WHAT YOU NEED TO DO: Only the first line of the listing and the lines after it, up to and including the one containing "set_option Elab.async false", should be retyped exactly.
Start of RECORDS SUPPLIED
-- ==== Sys2Proof/Tests/Slice0.lean ====
section
/-! SUPPORT. The model's own tests. Expected values are those of spec/95_test_vectors.md, by the number of the vector. -/

namespace Sys2Proof.Tests

-- One theorem at a time: a kernel evaluation waits for those before it, and each that waits takes a thread.
set_option Elab.async false

open Sys2Proof.Machine

/-! ### Helpers -/

/-- The state after reset with a register store. -/
def holding (m : Memory) : State := { State.reset with chip := { State.reset.chip with cells := m } }

/-- One step of that state at a command word. -/
def run (w : Nat) (m : Memory) : Host.Outcome State Fault Refusal := step ((holding m).withFetchWord 128 w)

/-- What is asked of the next state, if there is one. -/
def ask {α : Type} (f : State → α) : Host.Outcome State Fault Refusal → Option α
  | .next t => some (f t)
  | .fault _ => none
  | .refused _ => none

/-- The response word (R93). -/
def answer : Host.Outcome State Fault Refusal → Option (BitVec 114) := ask fun t => t.rsp.word

/-- The register store. -/
def store : Host.Outcome State Fault Refusal → Option Memory := ask fun t => t.chip.cells

/-- The line events, the oldest first. -/
def events : Host.Outcome State Fault Refusal → Option (List Event) := ask fun t => t.trace.reverse

/-- A frame in the notation of the vectors: address and data byte. -/
def wrote (a b : Byte) : List Event := writeFrameEvents a b
def read (a b : Byte) : List Event := readFrameEvents a b

/-! ### WellFormed: an ill-formed configuration for each check (R6) -/

theorem test_wf_refuses_odd_address : Cfg.addrsEven { Cfg.default with addrHour := 0x85 } = false ∧ Cfg.wf { Cfg.default with addrHour := 0x85 } = false := by decide +kernel
theorem test_wf_refuses_equal_addresses : Cfg.nonRamDistinct { Cfg.default with addrMinute := 0x80 } = false ∧ Cfg.wf { Cfg.default with addrMinute := 0x80 } = false := by decide +kernel
theorem test_wf_refuses_odd_stride : Cfg.strideOk { Cfg.default with ramStride := 1 } = false ∧ Cfg.wf { Cfg.default with ramStride := 1 } = false := by decide +kernel
theorem test_wf_refuses_zero_stride : Cfg.strideOk { Cfg.default with ramStride := 0 } = false ∧ Cfg.wf { Cfg.default with ramStride := 0 } = false := by decide +kernel
theorem test_wf_refuses_no_ram_cell : Cfg.ramFits { Cfg.default with ramCells := 0 } = false ∧ Cfg.wf { Cfg.default with ramCells := 0 } = false := by decide +kernel
theorem test_wf_refuses_ram_past_255 : Cfg.ramFits { Cfg.default with ramCells := 33 } = false ∧ Cfg.wf { Cfg.default with ramCells := 33 } = false := by decide +kernel
theorem test_wf_refuses_ram_over_register : Cfg.ramDisjoint { Cfg.default with addrRam := 0x86 } = false ∧ Cfg.wf { Cfg.default with addrRam := 0x86 } = false := by decide +kernel
theorem test_wf_refuses_read_offset_2 : Cfg.readOffsetOne { Cfg.default with readOffset := 2 } = false ∧ Cfg.wf { Cfg.default with readOffset := 2 } = false := by decide +kernel
theorem test_wf_refuses_zero_modulus : Cfg.moduliOk { Cfg.default with mDay := 0 } = false ∧ Cfg.wf { Cfg.default with mDay := 0 } = false := by decide +kernel
theorem test_wf_refuses_modulus_101 : Cfg.moduliOk { Cfg.default with mYear := 101 } = false ∧ Cfg.wf { Cfg.default with mYear := 101 } = false := by decide +kernel
theorem test_wf_refuses_year_past_16_bits : Cfg.yearFits { Cfg.default with yearBase := 65437 } = false ∧ Cfg.wf { Cfg.default with yearBase := 65437 } = false := by decide +kernel
theorem test_wf_refuses_w_int_8 : Cfg.widthsOk { Cfg.default with wInt := 8 } = false ∧ Cfg.wf { Cfg.default with wInt := 8 } = false := by decide +kernel
theorem test_wf_refuses_w_cmd_64 : Cfg.widthsOk { Cfg.default with wCmd := 64 } = false ∧ Cfg.wf { Cfg.default with wCmd := 64 } = false := by decide +kernel
theorem test_wf_accepts_a_full_ram : Cfg.wf { Cfg.default with ramCells := 32 } = true := by decide +kernel

/-! ### Illegal words (V70) and the extremes that are legal (V71) -/

theorem test_illegal_reserved_op_0A : decode 0x0A000000000000000000000000000000#128 = .error .reservedOpcode ∧
    Command.wf 0x0A000000000000000000000000000000#128 = false := ⟨rfl, rfl⟩
theorem test_illegal_reserved_op_22 : decode 0x22000000000000000000000000000000#128 = .error .reservedOpcode ∧
    Command.wf 0x22000000000000000000000000000000#128 = false := ⟨rfl, rfl⟩
theorem test_illegal_reserved_op_FF : decode 0xFF000000000000000000000000000000#128 = .error .reservedOpcode ∧
    Command.wf 0xFF000000000000000000000000000000#128 = false := ⟨rfl, rfl⟩
theorem test_illegal_rsv_1 : decode 0x10010000000000000000000000000000#128 = .error .reservedField ∧
    Command.wf 0x10010000000000000000000000000000#128 = false := ⟨rfl, rfl⟩
theorem test_illegal_init_payload : decode 0x00000000000000000000000000000001#128 = .error .payloadBit ∧
    Command.wf 0x00000000000000000000000000000001#128 = false := ⟨rfl, rfl⟩
theorem test_illegal_get_reg_bit_8 : decode 0x03000000000000000000000000000181#128 = .error .payloadBit ∧
    Command.wf 0x03000000000000000000000000000181#128 = false := ⟨rfl, rfl⟩
theorem test_illegal_write_byte_bit_0 : decode 0x01000000000000000000000000B20001#128 = .error .payloadBit ∧
    Command.wf 0x01000000000000000000000000B20001#128 = false := ⟨rfl, rfl⟩
theorem test_illegal_set_second_bit_16 : decode 0x1800000000000000000000000001004B#128 = .error .payloadBit ∧
    Command.wf 0x1800000000000000000000000001004B#128 = false := ⟨rfl, rfl⟩
theorem test_illegal_answer : answer (run 0x03000000000000000000000000000181 []) =
      some 0x10000000000000000000000000000#114 ∧
    events (run 0x03000000000000000000000000000181 []) = some [] := by decide +kernel
theorem test_legal_extremes : decode 0x1800000000000000000000000000FFFF#128 = .ok (.setSecond 65535) ∧
    decode 0x030000000000000000000000000000FF#128 = .ok (.getReg 0xFF) ∧
    decode 0x21000000000000000000000000FFFFFF#128 = .ok (.writeRam 65535 0xFF) := ⟨rfl, rfl, rfl⟩

/-! ### Decoding: a word for every operation, its fields written out (R91, R92, R95): code, rsv, payload -/

theorem test_decode_init : decode (0x00#8 ++ 0x00#8 ++ 0x0000000000000000000000000000#112) = .ok .init := rfl
theorem test_decode_write_byte : decode (0x01#8 ++ 0x00#8 ++ 0x0000000000000000000000B20000#112) = .ok (.writeByte 0xB2) := rfl
theorem test_decode_read_byte : decode (0x02#8 ++ 0x00#8 ++ 0x0000000000000000000000000000#112) = .ok .readByte := rfl
theorem test_decode_get_reg : decode (0x03#8 ++ 0x00#8 ++ 0x0000000000000000000000000081#112) = .ok (.getReg 0x81) := rfl
theorem test_decode_set_reg : decode (0x04#8 ++ 0x00#8 ++ 0x0000000000000000000000450080#112) = .ok (.setReg 0x80 0x45) := rfl
theorem test_decode_wp_write : decode (0x05#8 ++ 0x00#8 ++ 0x0000000000000000000000150080#112) = .ok (.wpWrite 0x80 0x15) := rfl
theorem test_decode_start : decode (0x06#8 ++ 0x00#8 ++ 0x0000000000000000000000000000#112) = .ok .start := rfl
theorem test_decode_stop : decode (0x07#8 ++ 0x00#8 ++ 0x0000000000000000000000000000#112) = .ok .stop := rfl
theorem test_decode_dec2bcd : decode (0x08#8 ++ 0x00#8 ++ 0x000000000000000000000000002D#112) = .ok (.dec2bcd 45) := rfl
theorem test_decode_bcd2dec : decode (0x09#8 ++ 0x00#8 ++ 0x0000000000000000000000000045#112) = .ok (.bcd2dec 0x45) := rfl
theorem test_decode_get_second : decode (0x10#8 ++ 0x00#8 ++ 0x0000000000000000000000000000#112) = .ok .getSecond := rfl
theorem test_decode_get_minute : decode (0x11#8 ++ 0x00#8 ++ 0x0000000000000000000000000000#112) = .ok .getMinute := rfl
theorem test_decode_get_hour : decode (0x12#8 ++ 0x00#8 ++ 0x0000000000000000000000000000#112) = .ok .getHour := rfl
theorem test_decode_get_day : decode (0x13#8 ++ 0x00#8 ++ 0x0000000000000000000000000000#112) = .ok .getDay := rfl
theorem test_decode_get_month : decode (0x14#8 ++ 0x00#8 ++ 0x0000000000000000000000000000#112) = .ok .getMonth := rfl
theorem test_decode_get_weekday : decode (0x15#8 ++ 0x00#8 ++ 0x0000000000000000000000000000#112) = .ok .getWeekday := rfl
theorem test_decode_get_year : decode (0x16#8 ++ 0x00#8 ++ 0x0000000000000000000000000000#112) = .ok .getYear := rfl
theorem test_decode_get_datetime : decode (0x17#8 ++ 0x00#8 ++ 0x0000000000000000000000000000#112) = .ok .getDatetime := rfl
theorem test_decode_set_second : decode (0x18#8 ++ 0x00#8 ++ 0x000000000000000000000000004B#112) = .ok (.setSecond 75) := rfl
theorem test_decode_set_minute : decode (0x19#8 ++ 0x00#8 ++ 0x0000000000000000000000000077#112) = .ok (.setMinute 119) := rfl
theorem test_decode_set_hour : decode (0x1A#8 ++ 0x00#8 ++ 0x0000000000000000000000000019#112) = .ok (.setHour 25) := rfl
theorem test_decode_set_day : decode (0x1B#8 ++ 0x00#8 ++ 0x0000000000000000000000000021#112) = .ok (.setDay 33) := rfl
theorem test_decode_set_month : decode (0x1C#8 ++ 0x00#8 ++ 0x000000000000000000000000000D#112) = .ok (.setMonth 13) := rfl
theorem test_decode_set_weekday : decode (0x1D#8 ++ 0x00#8 ++ 0x0000000000000000000000000008#112) = .ok (.setWeekday 8) := rfl
theorem test_decode_set_year : decode (0x1E#8 ++ 0x00#8 ++ 0x00000000000000000000000007E8#112) = .ok (.setYear 2024) := rfl
theorem test_decode_set_datetime : decode (0x1F#8 ++ 0x00#8 ++ 0x001E002D000D0005000F000307E8#112) = .ok (.setDatetime 2024 3 15 5 13 45 30) := rfl
theorem test_decode_read_ram : decode (0x20#8 ++ 0x00#8 ++ 0x0000000000000000000000000024#112) = .ok (.readRam 36) := rfl
theorem test_decode_write_ram : decode (0x21#8 ++ 0x00#8 ++ 0x0000000000000000000000CD0024#112) = .ok (.writeRam 36 0xCD) := rfl

/-! ### One step of every operation -/

/-- R38: after WRITE_BYTE 0xB2 the ports show CLK and CS low, DIO an output at the byte's bit 7, and the response. -/
theorem test_ports : (run 0x01000000000000000000000000B20000 [] |> ask State.ports) =
    some { clkPin := some false, csPin := some false, dioOut := .driven true, dioOe := true,
           busy := false, rsp := 0, rspValid := true } := by decide +kernel

/-- V80: from power-up. -/
theorem test_init : (exec .init State.powerUp |> ask fun t => (t.trace.reverse, t.clk, t.cs, t.dio)) =
    some ([.dir .cs .out, .set .cs false, .dir .clk .out, .set .clk false], Pin.driving false, Pin.driving false,
      Pin.floating) := by decide +kernel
End of RECORDS SUPPLIED
RESULT BELOW:
-- ==== Sys2Proof/Tests/Slice0.lean ====
section
/-! SUPPORT. The model's own tests. Expected values are those of spec/95_test_vectors.md, by the number of the vector. -/

namespace Sys2Proof.Tests

-- One theorem at a time: a kernel evaluation waits for those before it, and each that waits takes a thread.
set_option Elab.async false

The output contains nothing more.